Friday, April 06, 2007

The Minister Mentor Speaks.

SYDNEY - MINISTER Mentor Lee Kuan Yew called for a sense of proportion yesterday, pointing out that the annual wage bill for ministers and all office holders is $46 million - or just 0.022 per cent of Singapore's total economic output.

It was an 'absurdity', he said, for Singaporeans to quarrel over whether ministers collectively should be paid $10 million or $20 million more, when an economy worth $210 billion was at stake.

'The cure to all this talk is really a good dose of incompetent government,' he said in his first comments on impending salary increases for ministers and top civil servants.

'You get that alternative and you'll never put Singapore together again.'

Singaporeans' asset values would also disappear, he warned, adding that 'your apartment will be worth a fraction of what it is, your jobs will be in peril, your security will be at risk and our women will become maids in other people's countries'.

He was speaking to the Singapore media at the end of his visit to Australia, and four days before Monday's debate in Parliament on a revision of ministerial salaries.

Prime Minister Lee Hsien Loong revealed on March 22 that public service salaries had fallen to 55 per cent of the private-sector benchmarks to which they are pegged. He said the Government had to close the gap.

According to the benchmark or formula, ministers should be drawing $2.2 million or more a year, but their actual salaries are now $1.2 million.

Minister Mentor Lee was the first to raise the idea of a benchmark by which to peg ministers' pay to top private-sector salaries - which he did in January 1994.

Later that year, Parliament approved the benchmarks, which were set out in a White Paper on competitive salaries for a competent and honest government.

Yesterday, MM Lee asked Singaporeans to consider how it was that a resident population of just over three million people could support and provide jobs for another 1.3 million foreigners.

'How does that happen? Why can't the 1.3 million people get jobs in their own countries? Just ask yourself that question.

'It must be something that we're doing which is right, that creates economic prosperity and growth.'

He said the present system of benchmarking ministers' pay to top private sector salaries was 'completely above board' and allowed the Government to recruit 'some of the very best' to lead the country.

It was an 'absurdity' to argue over whether or not ministers were being paid too much, he added, as their total salaries came up to $46 million a year, or 0.13 per cent of government expenditure. This was 0.022 per cent of gross domestic product.

These figures are before the revision that is expected to be announced on Monday.

'We are quarrelling about whether we should pay them $46 million or $36 million, or better still, $26 million. So you save $20 million and jeopardise an economy of $210 billion?

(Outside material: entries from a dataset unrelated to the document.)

-- ==== Sys2Proof/Machine/Core.lean ====
section
/-! DEFINITION. The machine as the host takes it. -/

def Sys2Proof.core : Host.Core :=
  { State := Sys2Proof.Machine.State, Fault := Sys2Proof.Machine.Fault, Refusal := Sys2Proof.Machine.Refusal,
    step := Sys2Proof.Machine.step, reset := Sys2Proof.Machine.State.reset }
end

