/-- An offer on a link that is not up is answered with the values chosen for it, or with the RESULT that refuses it; the
confirm that repeats the values brings the link up with them, any other drops it with cause 6, and one that comes without a
select is counted; an offer on a link that is up drops it with cause 6. Each offer gets a select of its own, and an offer
that repeats a NEG_ID the values with which that negotiation began (R231 to R235). Reserved LCW bits drop the link with
cause 2 (R218). -/
def Obligations.NegotiationBringsALinkUp : Prop :=
  (∀ (p : Fin 128) (fec : List Nat) (w : BitVec 64) (o : Offer) (own : OwnVals) (n : NegVals) (s : State),
    FlitPasses s p fec → lcwForm false w = none → s.pwr.stage = .served → own = ownFor s p o.negId →
    n = offerVals own (linkOf s p).rate o →
    ((linkOf s p).up = false → offerResult own o = 0 → (∀ v, (linkOf s p).select = some v → v.negId ≠ o.negId) →
      ∃ t, exec (.rxParamOffer p fec o w) s = .next t ∧
        linkOf t p = { linkHeld s (linkOf s p) with
          negOpen := true, downOn := false, selSent := false, select := some n, own := some (o.negId, own)
          selectDue := (linkOf s p).selectDue ++ [(0, n)] } ∧
        regVal t (linkIdx p 3) 5 0 = o.partnerId.toNat ∧ (∀ q, q ≠ p.val → linkOf t q = linkOf s q) ∧
        t = { s with regs := t.regs, links := t.links }) ∧
    ((linkOf s p).up = false → offerResult own o = 0 → ∀ v, (linkOf s p).select = some v → v.negId = o.negId →
      ∃ t, exec (.rxParamOffer p fec o w) s = .next t ∧
        linkOf t p = { linkHeld s (linkOf s p) with
          negOpen := true, downOn := false, own := some (o.negId, own)
          selectDue := (linkOf s p).selectDue ++ [(0, v)] } ∧
        t = { s with regs := t.regs, links := t.links }) ∧
    ((linkOf s p).up = false → offerResult own o ≠ 0 → ∃ t, exec (.rxParamOffer p fec o w) s = .next t ∧
      linkOf t p = { linkHeld s (linkOf s p) with
        negOpen := true, downOn := false, selSent := false, select := none, own := some (o.negId, own)
        selectDue := (linkOf s p).selectDue ++ [(offerResult own o, { negId := o.negId, linkGen := own.linkGen })] } ∧
      (∀ q, q ≠ p.val → linkOf t q = linkOf s q) ∧ t = { s with regs := t.regs, ev := t.ev, links := t.links }) ∧
    ((linkOf s p).up = true → ∃ t, exec (.rxParamOffer p fec o w) s = .next t ∧ LinkDropped s t p 6) ∧
    (∀ v, (linkOf s p).own = some (o.negId, v) → own = v) ∧ ((linkOf s p).own = none → own = ownVals s p)) ∧
  (∀ (p : Fin 128) (fec : List Nat) (w : BitVec 64) (c : Confirm) (v : NegVals) (s : State), FlitPasses s p fec →
    lcwForm false w = none → s.pwr.stage = .served → (linkOf s p).selSent = true → (linkOf s p).select = some v →
    (confirmMatches v c = true → ∃ t, exec (.rxParamConfirm p fec c w) s = .next t ∧ (linkOf t p).up = true ∧
      (linkOf t p).force = v ∧ (linkOf t p).first = true ∧ (linkOf t p).light = v.light ∧ (linkOf t p).resync = 1 ∧
      (linkOf t p).lock = !v.light ∧ (linkOf t p).select = none ∧ (linkOf t p).selectDue = [] ∧
      regVal t (linkIdx p 0) 0x0F 0 = v.linkGen ∧ (∀ q, q ≠ p.val → linkOf t q = linkOf s q) ∧
      t = { s with regs := t.regs, ev := t.ev, links := t.links }) ∧
    (confirmMatches v c = false → ∃ t, exec (.rxParamConfirm p fec c w) s = .next t ∧ LinkDropped s t p 6)) ∧
  (∀ (p : Fin 128) (fec : List Nat) (w : BitVec 64) (c : Confirm) (s : State), FlitPasses s p fec →
    lcwForm false w = none → s.pwr.stage = .served → (linkOf s p).selSent = false ∨ (linkOf s p).select = none →
    ∃ t, exec (.rxParamConfirm p fec c w) s = .next t ∧ linkOf t p = linkHeld s (linkOf s p) ∧
      regVal t (linkIdx p 3) 8 0 = min (regVal s (linkIdx p 3) 8 0 + 1) (2 ^ 32 - 1) ∧
      (∀ q, q ≠ p.val → linkOf t q = linkOf s q) ∧ t = { s with regs := t.regs, links := t.links }) ∧
  (∀ (p : Fin 128) (fec : List Nat) (w : BitVec 64) (o : Offer) (c : Confirm) (s : State), FlitPasses s p fec →
    lcwForm false w ≠ none → (∃ t, exec (.rxParamOffer p fec o w) s = .next t ∧ LinkDropped s t p 2) ∧
      ∃ t, exec (.rxParamConfirm p fec c w) s = .next t ∧ LinkDropped s t p 2)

What are we talking about?' he said.

As Minister Mentor, he said his pay of $2.7 million a year was lower than the $4 million a year that today's top lawyers earned.

It was also a fraction of the earnings of the top managers in the Government of Singapore Investment Corporation (GIC), which he chaired.

When it was put to him that people hoped for leaders who were willing to make sacrifices and who were not there for the money, he replied that these were 'admirable sentiments'.

But he added that 'we live in the real world'.

It had taken a lot of persuasion to get three doctors – Ng Eng Hen, Vivian Balakrishnan and Balaji Sadasivan – to leave their lucrative practices to enter politics in 2001. Even with the benchmarks in place, the decision meant huge pay cuts for two of them, he said.

His bottom line: if the Government could not pay competitive salaries, Singapore would not be able to compete and 'we're not going to live well'.


Apparently, MM Lee has decided that the S$10-20 Million difference in pay for the ministers really is peanuts. Nice.

Meanwhile, spending $250 a month to improve the lives of the poor and destitute (of which we can help with said 10 mill, about say...40,000) isn't really all that important.

And you also have to love the way that he argues for it. IF we don't pay the ministers this salary, Singapore WILL plunge into aforementioned destitution and civilisation as we know it will collapse.